Each node has a configuration file called netdata.conf
, which is typically at /etc/netdata/netdata.conf
. The best
way to edit this file is using the edit-config
script, which ensures updates to the Netdata Agent do not overwrite
your changes. For example:
cd /etc/netdata
sudo ./edit-config netdata.conf
Our configuration basics doc contains more information about netdata.conf
, edit-config
,
along with simple examples to get you familiar with editing your node's configuration.
After you've learned the basics, you should secure your infrastructure's nodes using one of our recommended methods. These security best practices ensure no untrusted parties gain access to the metrics collected on any of your nodes.
Netdata has 300+ pre-installed collectors that gather thousands of metrics with zero configuration. Collectors search each of your nodes in default locations and ports to find running applications and gather as many metrics as they can without you having to configure them individually.
Most collectors work without configuration, but you should read up on how collectors work and how to enable/configure them so that you can see metrics from those applications in Netdata Cloud.
In addition, find detailed information about which system, container, and application metrics you can collect from across your infrastructure with Netdata.
Netdata has many features that help you monitor the health of your nodes and troubleshoot complex performance problems.
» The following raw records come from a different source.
theorem State.wf_resetEvent {s : State} (hw : s.wf = true) : s.resetEvent.wf = true := by
  obtain ⟨-, -, -, hprog⟩ := State.wf_iff.mp hw
  exact State.wf_iff.mpr ⟨rfl, rfl, rfl, hprog⟩

theorem State.wf_loadProgram {s : State} (bytes : List Byte) (hw : s.wf = true) : (s.loadProgram bytes).wf = true := by
  obtain ⟨hjf, hram, hstack, -⟩ := State.wf_iff.mp hw
  exact State.wf_iff.mpr ⟨hjf, hram, hstack, Memory.wf_ofBytes bytes⟩

/-- Placing an instruction keeps the form: the store is first made long enough, and each of the four writes is inside it. -/
theorem wf_placeAtPc {s : State} (w : InstrBytes) (hw : s.wf = true) : (placeAtPc w s).wf = true := by
  obtain ⟨hjf, hram, hstack, hprog⟩ := State.wf_iff.mp hw
  have hlong : Memory.wf (max s.progLen (s.regs.pc.toNat + 4)) s.prog = true :=
    Memory.wfFrom_size (Nat.le_max_left _ _) hprog
  refine State.wf_iff.mpr ⟨hjf, hram, hstack, ?_⟩
  rw [placeAtPc_progLen]
  exact Memory.wf_write (Memory.wf_write (Memory.wf_write (Memory.wf_write hlong (by omega)) (by omega)) (by omega))
    (by omega)

theorem State.wf_reset : State.reset.wf = true := rfl

/-- Settles O38: each transition by its own lemma; a tick changes no array and leaves the flag down. -/
theorem everyTransitionKeepsWf : Obligations.EveryTransitionKeepsWf := by
  unfold Obligations.EveryTransitionKeepsWf
  exact ⟨fun _ _ hw h => tick_wf hw h, fun _ _ _ hw h => tick_wf hw h, fun _ hw => State.wf_resetEvent hw,
    fun _ bytes hw => State.wf_loadProgram bytes hw, fun _ nbits w hw => wf_placeAtPc (tableWordBytes nbits w) hw⟩

/-- Settles O39: a load keeps the form that reset has. -/
theorem wfHoldsAtReset : Obligations.WfHoldsAtReset := by
  unfold Obligations.WfHoldsAtReset
  exact ⟨State.wf_reset, fun bytes => State.wf_loadProgram bytes State.wf_reset⟩

end Sys2Proof.Machine
end

section
/-! The range law (10_state.md R20): what enters a register is at most 254, but for the target 255 of a taken IFEQ. -/

namespace Sys2Proof.Machine

theorem State.InRange.getOperand_le {s : State} (h : s.InRange) (a : Addr) : (getOperand a s).toNat ≤ 254 := by
  cases a with
  | cell r => exact h r
  | io => simp
  | unrecognised b => simp

/-- A sum is reduced modulo 255, and an AND is at most its first operand. -/
theorem alu_le (op : AluOp) {a : Byte} (b : Byte) (ha : a.toNat ≤ 254) : (alu op a b).toNat ≤ 254 := by
  cases op with
  | addMod =>
    have h : (alu .addMod a b).toNat = (a.toNat + b.toNat) % 255 := toNat_addMod a b
    omega
  | and =>
    have h : (alu .and a b).toNat = a.toNat &&& b.toNat := BitVec.toNat_and a b
    have hle := Nat.and_le_left (n := a.toNat) (m := b.toNat)
    omega

theorem nextPc_le (pc : Byte) : (nextPc pc).toNat ≤ 254 := by
  have h := toNat_nextPc pc
  omega

theorem State.InRange.setCell {s : State} (h : s.InRange) (r : Reg) {v : Byte} (hv : v.toNat ≤ 254) :
    (s.setCell r v).InRange := by
  intro r'
  by_cases hr : r' = r
  · rwa [hr, State.cell_setCell_same]
  · rw [s.cell_setCell_other v hr]
    exact h r'

theorem State.InRange.setOperand {s : State} (h : s.InRange) (d : Addr) {v : Byte} (hv : v.toNat ≤ 254) :
    (setOperand d v s).InRange := by
  cases d with
  | cell r => exact h.setCell r hv
  | io => exact h
  | unrecognised b => exact h

theorem State.InRange.advance {s : State} (h : s.InRange) : (advance s).InRange := by
  cases hj : s.jf with
  | true => rw [advance_raised hj]; exact h
  | false => rw [advance_down hj]; exact h.setCell .pc (nextPc_le s.regs.pc)

/-- A tick from a state in range ends in range, unless it is a taken IFEQ with the target 255; that one puts 255 in the PC
and changes no general register. -/
theorem tick_inRange_or_target255 {cfg : Config} {s t : State} (hs : s.InRange) (h : tick cfg s = .next t) :
    t.InRange ∨ (t.regs.pc = 255 ∧ SameGeneralRegisters s t ∧
      ∃ a b, fetchedInstr cfg s = .ok (.ifeq a b 255) ∧ getOperand a s = getOperand b s) := by
  obtain ⟨i, u, hf, -, he, rfl⟩ := tick_effect h
  have hl : s.lowerJump.InRange := hs
  cases he with
  | writes op a v hd => exact .inl (hl.setOperand _ (alu_le op v (hl.getOperand_le a))).advance
  | idles _ _ => exact .inl hl.advance
  | @jumps a b _ target hab =>
    by_cases ht : target = 255
    · subst ht
      have hgen : SameGeneralRegisters s (advance (s.lowerJump.setCell .pc 255).raiseJump) := fun r hr =>
        (advance_cell _ hr).trans (s.cell_setCell_other 255 hr)
      exact .inr ⟨rfl, hgen, a, b, hf, by simpa using hab⟩
    · have hle : target.toNat ≤ 254 := by bv_omega
      have hu : (s.lowerJump.setCell .pc target).raiseJump.InRange := hl.setCell .pc hle
      exact .inl hu.advance

/-- With no target 255 in the program, no such IFEQ is fetched. -/
theorem State.NoTarget255.not_fetched {cfg : Config} {s : State} (h : s.NoTarget255 cfg) (a b : Addr) :
    fetchedInstr cfg s ≠ .ok (.ifeq a b 255) := by
  intro hf
  obtain ⟨hin, hdec⟩ := fetchedInstr_ok hf
  exact h s.regs.pc.toNat hin a b hdec

/-- The premise on the targets speaks of the program store alone. -/
theorem State.NoTarget255.of_prog_eq {cfg : Config} {s t : State} (h : s.NoTarget255 cfg) (hp : t.prog = s.prog)
    (hl : t.progLen = s.progLen) : t.NoTarget255 cfg := by
  have hb : ∀ i, t.bytesAt i = s.bytesAt i := fun i => by simp only [State.bytesAt, State.progByte, hp]
  intro i hi
  rw [hb]
  exact h i (hl ▸ hi)

/-- Settles O40: the exception of `tick_inRange_or_target255` is excluded by the program, which no tick changes. -/
theorem rangeLaw : Obligations.RangeLaw := by
  unfold Obligations.RangeLaw
  rintro cfg s t ⟨hs, hn⟩ h
  obtain ⟨-, -, hprog, hlen⟩ := tick_memory h
  refine ⟨(tick_inRange_or_target255 hs h).resolve_right ?_, hn.of_prog_eq hprog hlen⟩
  rintro ⟨-, -, a, b, hf, -⟩
  exact hn.not_fetched a b hf

/-- Settles O42: the exception of `tick_inRange_or_target255`. -/
theorem only255TargetsLeaveTheRange : Obligations.Only255TargetsLeaveTheRange := by
  unfold Obligations.Only255TargetsLeaveTheRange
  intro cfg s t hs h ht
  exact (tick_inRange_or_target255 hs h).resolve_left ht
Once you have a handle on configuration and are collecting all the right metrics, try out some of Netdata's other infrastructure-focused features:
- See an overview of your infrastructure using Netdata Cloud's composite charts and real-time visualizations.
- Create new dashboards from any number of nodes and metrics in Netdata Cloud.
To change how the Netdata Agent runs on each node, dig in to configuration files:
- Change how long nodes in your infrastructure retain metrics based on how many metrics each node collects, your preferred retention period, and the resources you want to dedicate toward long-term metrics retention.
- Create new alarms, or tweak some of the pre-configured alarms, to stay on top of anomalies.
- Enable notifications to Slack, PagerDuty, email, and 30+ other services.
- Export metrics to an external time-series database to use Netdata alongside other monitoring and troubleshooting tools.